• **ASSIGNMENT**:
Look at the entries below and restate word for word the lines from the first through the one that has "loads none (R391). -/".

[Stored items]
--

def execZipRingWrite (slot ring : Nat) (data : Word) (s : State) : Host.Outcome State Fault Refusal :=
  .next (if 256 ≤ ring then s else s.ownerWrite slot (Reg.ZIP_RING.AT ring) (·.zipRing slot ring data))

/-! ### Descriptors and contexts (R387, R391 to R394) -/

def State.setZip (s : State) (f : ZipSt → ZipSt) : State := { s with zip := f s.zip }

/-- STATE of a context slot: 0 EMPTY, 1 OPEN, 2 ERROR; a slot that is not OPEN holds no stream. -/
def State.ctxState (s : State) (slot st : Nat) (pending : Bool) : State :=
  let s := (s.put (Reg.ZIP_CTX_STS.STATE slot) st).putB (Reg.ZIP_CTX_STS.PENDING slot) pending
  s.when (st ≠ 1) (·.setZip (fun z => { z with ctxs := Sparse.erase slot z.ctxs }))

/-- Whether the body of a compression descriptor is malformed (R387). -/
def zipFormatBad (stream : Bool) (d : Desc) : Bool :=
  let op := d.at_ 16 1
  let flags := d.at_ 17 1
  let level := d.at_ 18 1
  (op ≠ 1 && op ≠ 2) || 16 ≤ flags || d.at_ 19 1 ≠ 0 || d.at_ 36 4 ≠ 0 || d.at_ 32 4 = 0 || d.at_ 48 8 % 16 ≠ 0
    || (op = 1 && (level = 0 || 9 < level)) || (op = 2 && level ≠ 0)
    || (!stream && (2 ≤ flags || d.at_ 20 4 = 0))

/-- The lowest idle channel that is not reserved for the page path (R378). -/
def State.idleRingChannel (s : State) : Option Nat :=
  (List.range 8).find? (fun c => !bit (s.get Reg.ZIP_CFG.PAGE_MASK) c && !bit (s.get Reg.ZIP_STS.RING_BUSY) c)

def State.showRingBusy (s : State) (ch : Nat) (on : Bool) : State :=
  s.put Reg.ZIP_STS.RING_BUSY (putBit (s.get Reg.ZIP_STS.RING_BUSY) ch on)

/-- A descriptor that does not run completes with its status. -/
def State.zipEnds (s : State) (r : Nat) (d : Desc) (status : Nat) : State := (s.markStarted r d.index).complete r d.index status

/-- A descriptor runs on a channel: its input is read from the host. A channel that ran the stream's last descriptor has its context, and
loads none (R391). -/
def State.zipRun (s : State) (ch r : Nat) (d : Desc) (slot : Option Nat) (src : Option (List Byte)) (lost : Bool) : State :=
  let len := d.at_ 20 4
  let flags := d.at_ 17 1
  let lost := lost && !bit flags 1 && s.zip.last.lookup ch ≠ slot
  let last := (s.zip.last.filter (fun e => e.1 ≠ ch && some e.2 ≠ slot))
  let s := s.setZip (fun z => { z with last := slot.elim last (fun x => Sparse.insert ch x last) })
  let s := ((s.markStarted r d.index).showRingBusy ch true).setZip (fun z => { z with runs := z.runs ++ [{
    channel := ch, ring := r, index := d.index, slot := slot, op := d.at_ 16 1, zlib := bit flags 0, level := d.at_ 18 1,
    final := bit flags 2, src := src.map (·.take len), dst := d.at_ 40 8, dstLen := d.at_ 32 4, result := d.at_ 48 8, lost := lost }] })
  s.when (len ≠ 0) (·.send (.hostRead (s.ringPort r) (d.at_ 24 8) len))

/-- What the context slot of a stream ring answers to a descriptor (R393): whether it runs. -/
def State.ctxTakes (s : State) (slot : Nat) (d : Desc) : Bool × State :=
  let flags := d.at_ 17 1
  let s := s.when (bit flags 3) (·.ctxState slot 0 false)
  match s.get (Reg.ZIP_CTX_STS.STATE slot) with
  | 0 =>
    if !bit flags 1 then (false, s)
    else
      let c : ZCtx := ⟨d.at_ 16 1, bit flags 0, d.at_ 18 1, [], 0, false⟩
      (true, (s.ctxState slot 1 false).setZip (fun z => { z with ctxs := Sparse.insert slot c z.ctxs }))
  | 1 =>
    let fits : Bool := match s.zip.ctxs.lookup slot with
      | some c => c.op = d.at_ 16 1 && c.zlib = bit flags 0 && c.level = d.at_ 18 1
      | none => false
    (!bit flags 1 && fits, s)
  | _ => (false, s)

/-- A compression ring's head descriptor of the given OP starts on an idle channel: `src` is what the host read answers (none where it
fails), and `lost` says that its context fails its load. A stream ring runs one descriptor at a time. -/
def State.zipStart (s : State) (r op : Nat) (src : Option (List Byte)) (lost : Bool) : State :=
  if s.ringType r ≠ 3 || !s.domOn 11 then s
  else match s.headDesc r with
    | none => s
    | some d =>
      let stream := s.isStream r
      if stream && s.zip.runs.any (·.ring = r) then s
      else if zipFormatBad stream d then s.zipEnds r d Code.ST_ZDESC_FORMAT
      else if d.at_ 16 1 ≠ op then s
      else match s.idleRingChannel with
        | none => s
        | some ch =>
          if !stream then s.zipRun ch r d none src false
          else
            let slot := s.get (Reg.ZIP_RING.CTX r)
            let (runs, s) := s.ctxTakes slot d
            if runs then s.zipRun ch r d (some slot) src lost else s.zipEnds r d Code.ST_ZCTX_BAD

def execDeflate (ring : Nat) (src : Option (List Byte)) (ctxLost : Bool) (s : State) : Host.Outcome State Fault Refusal :=
  .next (s.zipStart ring 1 src ctxLost)

def execInflate (ring : Nat) (src : Option (List Byte)) (ctxLost : Bool) (s : State) : Host.Outcome State Fault Refusal :=
  .next (s.zipStart ring 2 src ctxLost)

/-! ### Results (R388, R389, R392, R395) -/

/-- What a descriptor ends with: its status, the bytes it writes to DST, the input bytes it consumed, the stream's uncompressed bytes so
far, and the context it leaves (none where the stream is closed). -/
structure ZEnd where
  status : Nat
  out    : List Byte
  used   : Nat
  plain  : List Byte
  ctx    : Option ZCtx

/-- INFLATE: a block ring fails with ST_ZOUT_FULL where a stream ring suspends. -/
def inflateEnd (block : Bool) (c : ZCtx) (final : Bool) (src : List Byte) (room : Nat) : ZEnd :=
  let limit := c.given + room
  let input := c.input ++ src
  let (z, stop) := inflate c.zlib limit input
  let final := c.final || final
  let all := z.out.reverse
  let end_ := fun (status bits : Nat) (keep : Bool) =>
    let used := ceilDiv bits 8 - c.input.length
    let out := (all.take limit).drop c.given
    (⟨status, out, used, all.take limit,
      if keep then some { c with input := input.take (c.input.length + used), given := c.given + out.length, final := final } else none⟩ : ZEnd)
  let full := end_ (if block then Code.ST_ZOUT_FULL else Code.ST_ZSUSPEND) (z.mark.getD z.pos) (!block)
  if limit < z.len then full
  else match stop with
    | none => end_ Code.ST_OK z.pos (!block && !final)
    | some .more =>
      if block || final then end_ Code.ST_ZERR_TRUNC (8 * input.length) false
      else end_ Code.ST_OK (8 * input.length) true
    | some (.err code) => if !block && z.len = limit then full else end_ code z.pos false

/-- DEFLATE on a block ring: where it stops early, `used` says how much of the input has been consumed, and `undef` what a DEFLATE without
gain has written. -/
def deflateBlockEnd (level : Nat) (zlib : Bool) (src : List Byte) (room : Nat) (undef : List Byte) (used : Nat) : ZEnd :=
  let out := deflateOut level zlib true src
  if src.length ≤ out.length then ⟨Code.ST_ZNOGAIN, undef, used, src.take used, none⟩
  else if room < out.length then ⟨Code.ST_ZOUT_FULL, out.take room, used, src.take used, none⟩
  else ⟨Code.ST_OK, out, src.length, src, none⟩

/-- DEFLATE on a stream ring: where DST fills first, `pick` says how much of the input has been consumed, if that much gives the output. -/
def deflateStreamEnd (c : ZCtx) (final : Bool) (src : List Byte) (room pick : Nat) : ZEnd :=
  let input := c.input ++ src
  let final := c.final || final
  let out := deflateOut c.level c.zlib final input
  let now := (out.drop c.given).take room
  if out.length ≤ c.given + room then
    ⟨Code.ST_OK, now, src.length, input, if final then none else some { c with input := input, given := out.length }⟩
  else
    let k := min pick src.length
    let part := c.input ++ src.take k
    let enough := c.given + room ≤ (deflateOut c.level c.zlib false part).length
    if k < src.length && enough then
      ⟨Code.ST_ZSUSPEND, now, k, part, some { c with input := part, given := c.given + room }⟩
    else ⟨Code.ST_ZSUSPEND, now, src.length, input, some { c with input := input, given := c.given + room, final := final }⟩

/-- Bytes that the spec leaves undefined. -/
def State.openBytes (s : State) (n : Nat) : List Byte := (List.range n).map (fun i => BitVec.ofNat 8 (Config.freeAt s.free i))

/-- A descriptor's end from its input. -/
def State.zipEnd (s : State) (j : ZJob) (src : List Byte) : ZEnd :=
  let x := s.open_ 64
  let c := (j.slot.bind (fun x => s.zip.ctxs.lookup x)).getD ⟨j.op, j.zlib, j.level, [], 0, false⟩
  match j.slot with
  | none =>
    if j.op = 2 then inflateEnd true c true src j.dstLen
    else deflateBlockEnd j.level j.zlib src j.dstLen (s.openBytes (x % (min j.dstLen src.length + 1))) (x / 2 ^ 32 % (src.length + 1))
  | some _ => if j.op = 2 then inflateEnd false c j.final src j.dstLen else deflateStreamEnd c j.final src j.dstLen (x % (src.length + 1))

/-- The context after a descriptor: OPEN with what it keeps, EMPTY when the stream is closed, ERROR after an error. -/
def State.ctxAfter (s : State) (slot : Nat) (e : ZEnd) : State :=
  if e.status = Code.ST_OK || e.status = Code.ST_ZSUSPEND then
    (match e.ctx with
    | some c => (s.ctxState slot 1 (e.status = Code.ST_ZSUSPEND)).setZip (fun z => { z with ctxs := Sparse.insert slot c z.ctxs })
    | none => s.ctxState slot 0 false)
  else s.ctxState slot 2 false

/-- The channel of a descriptor is idle again. -/
def State.zipIdle (s : State) (j : ZJob) : State :=
  (s.showRingBusy j.channel false).setZip (fun z => { z with runs := z.runs.filter (· ≠ j) })

/-- The output, the result block (R388) and the completion. -/
def State.zipDone (s : State) (j : ZJob) (e : ZEnd) : State :=
  let port := s.ringPort j.ring
  let s := s.when (e.out ≠ []) (·.send (.hostWrite port j.dst e.out))
  let s := s.when (j.result ≠ 0) (·.send (.hostWrite port j.result
    (leBytes 4 e.out.length ++ leBytes 4 e.used ++ leBytes 4 (adler32 e.plain) ++ leBytes 4 e.plain.length)))
  s.complete j.ring j.index e.status (if e.status = Code.ST_ZNOGAIN then 0 else e.out.length)

/-- A descriptor's host access fails, or its context did not load (R393, R394) or DRAM is frozen (R417). -/
def State.zipFails (s : State) (j : ZJob) (status : Nat) : State :=
  let s := match j.slot with
    | some slot => s.ctxState slot 2 false
    | none => s
  ((s.zipIdle j).zipWork j.channel 0 0 (status = Code.ST_ZDMA_ERR)).complete j.ring j.index status

/-- The descriptor on a channel finishes: `written` says that its writes to the host succeeded. -/
def execZipDescriptorDone (channel : Nat) (written : Bool) (s : State) : Host.Outcome State Fault Refusal :=
  .next (match s.zip.runs.find? (·.channel = channel) with
    | none => s
    | some j =>
      if s.frozen && j.slot.isSome then s.zipFails j Code.ST_MEM_FROZEN
      else if j.lost then s.zipFails j Code.ST_ZCTX_LOST
      else match j.src with
        | none => s.zipFails j Code.ST_ZDMA_ERR
        | some src =>
          if !written then s.zipFails j Code.ST_ZDMA_ERR
          else
            let e := s.zipEnd j src
            let s := s.drawn.zipIdle j
            let s := match j.slot with
              | some slot => s.ctxAfter slot e
              | none => s
            (s.zipWork channel e.used e.out.length (e.status ≠ Code.ST_OK && e.status ≠ Code.ST_ZSUSPEND)).zipDone j e)

/-- A ring abort (R394): the descriptor in execution stops, and its context becomes EMPTY. -/
def State.zipAbort (s : State) (r : Nat) : State :=
  let s := s.each (s.zip.runs.filter (·.ring = r)) (fun j s => s.zipIdle j)
  s.when (s.isStream r) (fun s => s.ctxState (s.get (Reg.ZIP_RING.CTX r)) 0 false)

end Sys2Proof.Machine
end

--

• **RESPONSE FOR THIS EXERCISE**:
def execZipRingWrite (slot ring : Nat) (data : Word) (s : State) : Host.Outcome State Fault Refusal :=
  .next (if 256 ≤ ring then s else s.ownerWrite slot (Reg.ZIP_RING.AT ring) (·.zipRing slot ring data))

/-! ### Descriptors and contexts (R387, R391 to R394) -/

def State.setZip (s : State) (f : ZipSt → ZipSt) : State := { s with zip := f s.zip }

/-- STATE of a context slot: 0 EMPTY, 1 OPEN, 2 ERROR; a slot that is not OPEN holds no stream. -/
def State.ctxState (s : State) (slot st : Nat) (pending : Bool) : State :=
  let s := (s.put (Reg.ZIP_CTX_STS.STATE slot) st).putB (Reg.ZIP_CTX_STS.PENDING slot) pending
  s.when (st ≠ 1) (·.setZip (fun z => { z with ctxs := Sparse.erase slot z.ctxs }))

/-- Whether the body of a compression descriptor is malformed (R387). -/
def zipFormatBad (stream : Bool) (d : Desc) : Bool :=
  let op := d.at_ 16 1
  let flags := d.at_ 17 1
  let level := d.at_ 18 1
  (op ≠ 1 && op ≠ 2) || 16 ≤ flags || d.at_ 19 1 ≠ 0 || d.at_ 36 4 ≠ 0 || d.at_ 32 4 = 0 || d.at_ 48 8 % 16 ≠ 0
    || (op = 1 && (level = 0 || 9 < level)) || (op = 2 && level ≠ 0)
    || (!stream && (2 ≤ flags || d.at_ 20 4 = 0))

/-- The lowest idle channel that is not reserved for the page path (R378). -/
def State.idleRingChannel (s : State) : Option Nat :=
  (List.range 8).find? (fun c => !bit (s.get Reg.ZIP_CFG.PAGE_MASK) c && !bit (s.get Reg.ZIP_STS.RING_BUSY) c)

def State.showRingBusy (s : State) (ch : Nat) (on : Bool) : State :=
  s.put Reg.ZIP_STS.RING_BUSY (putBit (s.get Reg.ZIP_STS.RING_BUSY) ch on)

/-- A descriptor that does not run completes with its status. -/
def State.zipEnds (s : State) (r : Nat) (d : Desc) (status : Nat) : State := (s.markStarted r d.index).complete r d.index status

/-- A descriptor runs on a channel: its input is read from the host. A channel that ran the stream's last descriptor has its context, and
loads none (R391). -/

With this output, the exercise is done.